---- Input data
-- ==== Sys2Proof/Machine/Ops.lean ====
section
/-!
DEFINITION. Machine/Ops.lean: the named operations over the state: registers and their fields, event bits with their MSI-X
messages (17 R517, R518), saturating counts, cores, packets sent over the route table (13 R396).
-/

namespace Sys2Proof.Machine

/-- What a meaning answers. -/
abbrev Res := Host.Outcome State Fault Refusal

namespace State

/-- A register's word. -/
def reg (s : State) (a : Nat) : Word := sget (resetWord a) a s.regs

/-- A register's word replaced. -/
def setReg (s : State) (a : Nat) (w : Word) : State := { s with regs := sput (resetWord a) a w s.regs }

/-- A field of a register. -/
def rd (s : State) (a : Nat) (f : Fld) : Nat := fget (s.reg a) f

/-- A field of a register replaced. -/
def wr (s : State) (a : Nat) (f : Fld) (v : Nat) : State := s.setReg a (fset (s.reg a) f v)

/-- A one-bit field as a truth value. -/
def on (s : State) (a : Nat) (f : Fld) : Bool := s.rd a f = 1

/-- Bits ORed into a field. -/
def orF (s : State) (a : Nat) (f : Fld) (v : Nat) : State := s.wr a f (Nat.lor (s.rd a f) v)

/-- A count advanced, saturating at its width (log entry 14). -/
def bump (s : State) (a : Nat) (f : Fld) (n : Nat) : State := s.wr a f (min (2 ^ f.width - 1) (s.rd a f + n))

/-- A count of cycles or of waiting advanced by a number that timing decides (log entry 6). -/
def bumpFree (s : State) (a : Nat) (f : Fld) : State :=
  { s.bump a f (Config.cycles s.freeCtr) with freeCtr := s.freeCtr + 1 }

/-- A core's state. -/
def core (s : State) (b : Nat) : CoreSt := sget CoreSt.reset b s.cores

def setCore (s : State) (b : Nat) (c : CoreSt) : State := { s with cores := sput CoreSt.reset b c s.cores }

def modCore (s : State) (b : Nat) (f : CoreSt → CoreSt) : State := s.setCore b (f (s.core b))

def stream (s : State) (b i : Nat) : Stream := (s.core b).stream i

def setStream (s : State) (b i : Nat) (x : Stream) : State := s.modCore b fun c => c.setStream i x

def emit (s : State) (o : Out) : State := { s with out := s.out ++ [o] }

end State

/-- The MSI-X vector that an event register is a source of, and the bits of it that count (17 R517). -/
def vectorOf (a : Nat) : Option (Nat × Nat) :=
  if a = PKG_EVENTS then some (1, 2 ^ 64 - 1)
  else if a = PWR_EVENTS then some (2, 2 ^ 64 - 1)
  else if a = TIME_EVENTS then some (3, 2 ^ 64 - 1)
  else if a = FAB_EVENTS then some (5, 2 ^ 64 - 1)
  else if a = DIR_EVENTS then some (7, 2 ^ 64 - 1)
  else if a = HIF_EVENTS then some (9, 2 ^ 64 - 1)
  else if a = UD_EVENTS 0 ∨ a = UD_EVENTS 1 then some (6, 2 ^ 64 - 1)
  else if a = PT_EVENTS 0 ∨ a = PT_EVENTS 1 then some (4, 2 ^ 64 - 1)
  else if 0x300000 ≤ a ∧ a < 0x3A0000 ∧ a % 0x10000 = 0x10 then some (4, 2 ^ 64 - 1)
  else if 0x1000000 ≤ a ∧ a < 0x2200000 ∧ a % 0x10000 = 0x10 then some (8, 0x37)
  else none

namespace State

/-- A vector's summary: the OR of the set bits in its sources (17 R518). -/
def summary (s : State) (v : Nat) : Bool :=
  s.regs.any fun p => match vectorOf p.1 with
    | some q => q.1 = v && (p.2 &&& BitVec.ofNat 64 q.2) ≠ 0#64
    | none => false

/-- A vector's message: sent, or kept pending while the vector is masked (17 R518). -/
def sendMsi (s : State) (v : Nat) : State :=
  if s.msix.enabled && !s.msix.masked.contains v then s.emit (.msix v)
  else { s with msix := { s.msix with pend := setIns v s.msix.pend } }

/-- Sends the message of an event register's vector when its summary has risen from 0 (17 R518). -/
def notify (s0 s : State) (a : Nat) : State :=
  match vectorOf a with
  | none => s
  | some q => if !s0.summary q.1 && s.summary q.1 then s.sendMsi q.1 else s

/-- An event bit raised. -/
def raise (s : State) (a : Nat) (f : Fld) : State := notify s (s.wr a f 1) a

/-- Several event bits of one register raised: a mask in the register's own positions. -/
def raiseBits (s : State) (a m : Nat) : State := notify s (s.setReg a (s.reg a ||| BitVec.ofNat 64 m)) a

/-- The package's own node ID (13 R376). -/
def node (s : State) : Nat := s.rd FAB_ID fFAB_ID_NODE

/-- The package's own generation (13 R387). -/
def gen (s : State) : Nat := s.rd FAB_ID fFAB_ID_GEN

/-- Another node's generation as last learned (13 R387). -/
def genOf (s : State) (n : Nat) : Nat := sget 0 n s.fab.gens

/-- A fabric port is UP (13 R404). -/
def portUp (s : State) (p : Nat) : Bool := p < 16 && s.rd FAB_STATUS fFAB_STATUS_UP / 2 ^ p % 2 = 1

/-- The state of a fabric port (13 R391). -/
def portState (s : State) (p : Nat) : Nat := s.rd (FP_STATUS (p / 4) (p % 4)) fFP_STATUS_STATE

/-- The port a packet leaves by, and whether it enters class 1: the route entry of its DST, PORTA or PORTB by bit 0 of
SEP xor TAG, only ports that are UP (13 R396), or one whose lane is being switched, which holds its traffic queued (R398). -/
def route (s : State) (dst sep tag : Nat) : Option (Nat × Bool) :=
  let e := s.reg (FAB_ROUTE dst)
  if fget e fFAB_ROUTE_VALID = 0 then none
  else
    let a := fget e fFAB_ROUTE_PORTA
    let b := fget e fFAB_ROUTE_PORTB
    let h := (sep + tag) % 2
    let first := if h = 0 then a else b
    let second := if h = 0 then b else a
    let setc := fget e fFAB_ROUTE_SETC = 1
    if s.portUp first then some (first, setc) else if s.portUp second then some (second, setc)
    else if s.portState first = 3 then some (first, setc) else if s.portState second = 3 then some (second, setc) else none

/-- A port's link state. -/
def port (s : State) (p : Nat) : PortSt := sget PortSt.reset p s.fab.ports

def modMem (s : State) (f : MemSt → MemSt) : State := { s with mem := f s.mem }

def modFab (s : State) (f : FabSt → FabSt) : State := { s with fab := f s.fab }

def modPort (s : State) (p : Nat) (f : PortSt → PortSt) : State :=
  s.modFab fun x => { x with ports := sput PortSt.reset p (f (s.port p)) x.ports }

/-- The core is enabled in the capability table (09 R270). -/
def coreOn (s : State) (b : Nat) : Bool := b < 288 && s.on (CAP_STATE b) fCAP_STATE_EN

/-- The enrolment state (13 R393): 0 Detached, 1 Probing, 2 Enrolled, 3 Working, 4 Leaving. -/
def enrolled (s : State) : Nat := s.rd FAB_ENROL fFAB_ENROL_STATE

/-- Words 0 and 1 of an RM_MSG or HEALTH payload (14 R419). -/
def msgHead (s : State) (code node : Nat) : List Nat := [code * 2 ^ 56 + node * 2 ^ 44, s.rm.term % 2 ^ 32 * 2 ^ 32 + s.rm.epoch % 2 ^ 32]

/-- The cores' clocks run: hold duty is not 0 (15 R435, R448, 16 R484). -/
def clocked (s : State) : Bool := s.rd PWR_STATUS fPWR_STATUS_DUTY ≠ 0

end State

/-- The zone of a core (08 R213, 01 R3). -/
def zoneOf (b : Nat) : Nat := b / 24

/-- A request packet of this package (13 R377). -/
def mkPacket (s : State) (typ vc dst sep tag len addr : Nat) (data : List Nat) : Packet :=
  ⟨typ, vc, 0, true, false, 0, s.gen, s.genOf dst, s.node, dst, sep, 0, tag, len, 0, 0, 0, 0, 0, addr, data⟩

namespace State

/-- Credit units of a packet: 64 bytes of header and padded payload each (13 R374, R375). -/
def units (p : Packet) : Nat := (24 + (p.data.length + 7) / 8 * 8 + 63) / 64

/-- Flits of a packet: 16 words each; the model starts every packet in a flit of its own (13 R372, R377; log entry 40). -/
def flits (p : Packet) : Nat := (3 + (p.data.length + 7) / 8 + 15) / 16

/-- Receive buffer of a virtual channel, in units (13 R375). -/
def vcUnits (vc : Nat) : Nat := match vc with | 0 => 96 | 1 => 96 | 2 => 16 | 3 => 16 | _ => 4

/-- The key of a VC's buffer class. -/
def vcKey (p : Packet) : Nat := 2 * p.vc + p.cls

/-- A port may send a packet now: UP, not paused, room in the replay buffer, credits (13 R373-R375, R398). -/
def canSend (s : State) (port : Nat) (p : Packet) : Bool :=
  let x := s.port port
  s.portUp port && !x.paused && decide ((x.replay.map (·.n)).sum + flits p ≤ 2048)
    && decide (sget 0 (vcKey p) x.used + units p ≤ vcUnits p.vc)

/-- The SEQ of the last flit that a port received in order (13 R372). -/
def ackOf (s : State) (port : Nat) : Nat := ((s.port port).rxSeq + 4095) % 4096

/-- The flits of zero words that stand before a packet: a TIME packet begins in a flit that falls to slot 0 (13 R371, R388; log entry 40). -/
def padding (s : State) (port : Nat) (p : Packet) : Nat := if p.vc = 4 then (4 - (s.port port).deal) % 4 else 0

/-- A packet's flits leave, numbered, dealt to the slots and kept for replay (13 R371-R373). -/
def launch (s : State) (port : Nat) (p : Packet) : State :=
  let pad := s.padding port p
  let n := pad + flits p
  let seq := (s.port port).txSeq
  let s := s.modPort port fun x => { x with
    txSeq := (seq + n) % 4096, deal := (x.deal + n) % 4, replay := x.replay ++ [⟨seq, n, some p⟩]
    used := sput 0 (vcKey p) (sget 0 (vcKey p) x.used + units p) x.used }
  (s.emit (.packet port pad seq (s.ackOf port) p)).bump (FP_TX_FLITS (port / 4) (port % 4)) fFP_TX_FLITS_COUNT n

/-- A packet handed to a port: sent, or queued behind its virtual channel (13 R375). -/
def transmit (s : State) (port : Nat) (p : Packet) : State :=
  if s.canSend port p && !((s.port port).queue.any fun q => vcKey q = vcKey p) then s.launch port p
  else s.modPort port fun x => { x with queue := x.queue ++ [p] }

/-- A link-control entry leaves in a flit of its own, kept for replay as every flit that is not idle (13 R373, R374). -/
def launchCtl (s : State) (port kind bits : Nat) : State :=
  let seq := (s.port port).txSeq
  let s := s.modPort port fun x => { x with txSeq := (seq + 1) % 4096, deal := (x.deal + 1) % 4, replay := x.replay ++ [⟨seq, 1, none⟩] }
  (s.emit (.linkCtrl port kind bits seq (s.ackOf port))).bump (FP_TX_FLITS (port / 4) (port % 4)) fFP_TX_FLITS_COUNT 1

/-- A link-control entry handed to a port: sent while the replay buffer has room, else it waits (13 R373). -/
def sendCtl (s : State) (port kind bits : Nat) : State :=
  if (s.port port).ctl.isEmpty && decide (((s.port port).replay.map (·.n)).sum + 1 ≤ 2048) then s.launchCtl port kind bits
  else s.modPort port fun x => { x with ctl := x.ctl ++ [(kind, bits)] }

/-- What waits at a port goes out as far as it may: link-control entries, then each virtual channel in order (13 R373, R375). -/
def drainPort (s : State) (port : Nat) : State :=
  let c := (s.port port).ctl
  let s := c.foldl (fun s e => s.sendCtl port e.1 e.2) (s.modPort port fun x => { x with ctl := [] })
  let q := (s.port port).queue
  q.foldl (fun s p => s.transmit port p) (s.modPort port fun x => { x with queue := [] })

/-- A packet sent over the route table: none when there is no route (13 R396). -/
def send (s : State) (p : Packet) : Option State :=
  match s.route p.dst p.sep p.tag with
  | none => none
  | some r => some (s.transmit r.1 { p with cls := if r.2 then 1 else p.cls })

/-- A request sent: only an Enrolled or Working package originates one (13 R393), in another state there is no route (DESIGN CHOICE, log entry 70). -/
def sendReq (s : State) (p : Packet) : Option State := if s.enrolled = 2 || s.enrolled = 3 then s.send p else none

/-- A CTRL packet of this package's fabric management (13 R377, R384, R385, R387). -/
def ctrlPacket (s : State) (dst typ cseq : Nat) (words : List Nat) : Packet :=
  { mkPacket s typ 3 dst 304 0 (8 * words.length) 0 (wordBytes words) with cseq := cseq }

/-- A CTRL message of firmware, with the next CSEQ towards its destination (13 R384; log entry 53). Without a route it is dropped and counted
(R396). One to the own package is handed back to it (log entry 48). -/
def sendCtrl (s : State) (dst typ : Nat) (words : List Nat) : State :=
  let n := sget 0 dst s.fab.cseq
  let next := fun (s : State) => s.modFab fun x => { x with cseq := sput 0 dst ((n + 1) % 2 ^ 16) x.cseq }
  if dst = s.node then next (s.emit (.ctrl dst typ n words))
  else match s.send (s.ctrlPacket dst typ n words) with
    | some s => next s
    | none => s.bump FAB_DROP fFAB_DROP_NOROUTE 1

/-- A CTRL packet to the partner of a port, whatever the route table says (13 R392, R394, 14 R413); these are counted by a CSEQ of the port (log
entry 53). -/
def linkPacket (s : State) (port typ : Nat) (words : List Nat) : Packet :=
  s.ctrlPacket (s.rd (FP_STATUS (port / 4) (port % 4)) fFP_STATUS_PNODE) typ (sget 0 (4096 + port) s.fab.cseq) words

/-- The next CSEQ of a port is taken. -/
def linkNext (s : State) (port : Nat) : State :=
  s.modFab fun x => { x with cseq := sput 0 (4096 + port) ((sget 0 (4096 + port) x.cseq + 1) % 2 ^ 16) x.cseq }

/-- A HEALTH report to the Ringmaster (14 R420), from a package that may send it (13 R393). -/
def health (s : State) (kind : Nat) (args : List Nat) : State :=
  if 2 ≤ s.enrolled && s.on FAB_ENROL fFAB_ENROL_RM_VALID then
    s.sendCtrl (s.rd FAB_ENROL fFAB_ENROL_RM) 0x3C (s.msgHead kind s.node ++ args)
  else s

end State

end Sys2Proof.Machine
end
--------
Problem description
Each line from the top of the records above through the line containing "def rd (s : State)" needs to be transcribed exactly, and no line after it.

Worked solution
-- ==== Sys2Proof/Machine/Ops.lean ====
section
/-!
DEFINITION. Machine/Ops.lean: the named operations over the state: registers and their fields, event bits with their MSI-X
messages (17 R517, R518), saturating counts, cores, packets sent over the route table (13 R396).
-/

namespace Sys2Proof.Machine

/-- What a meaning answers. -/
abbrev Res := Host.Outcome State Fault Refusal

namespace State

/-- A register's word. -/
def reg (s : State) (a : Nat) : Word := sget (resetWord a) a s.regs

/-- A register's word replaced. -/
def setReg (s : State) (a : Nat) (w : Word) : State := { s with regs := sput (resetWord a) a w s.regs }

/-- A field of a register. -/
def rd (s : State) (a : Nat) (f : Fld) : Nat := fget (s.reg a) f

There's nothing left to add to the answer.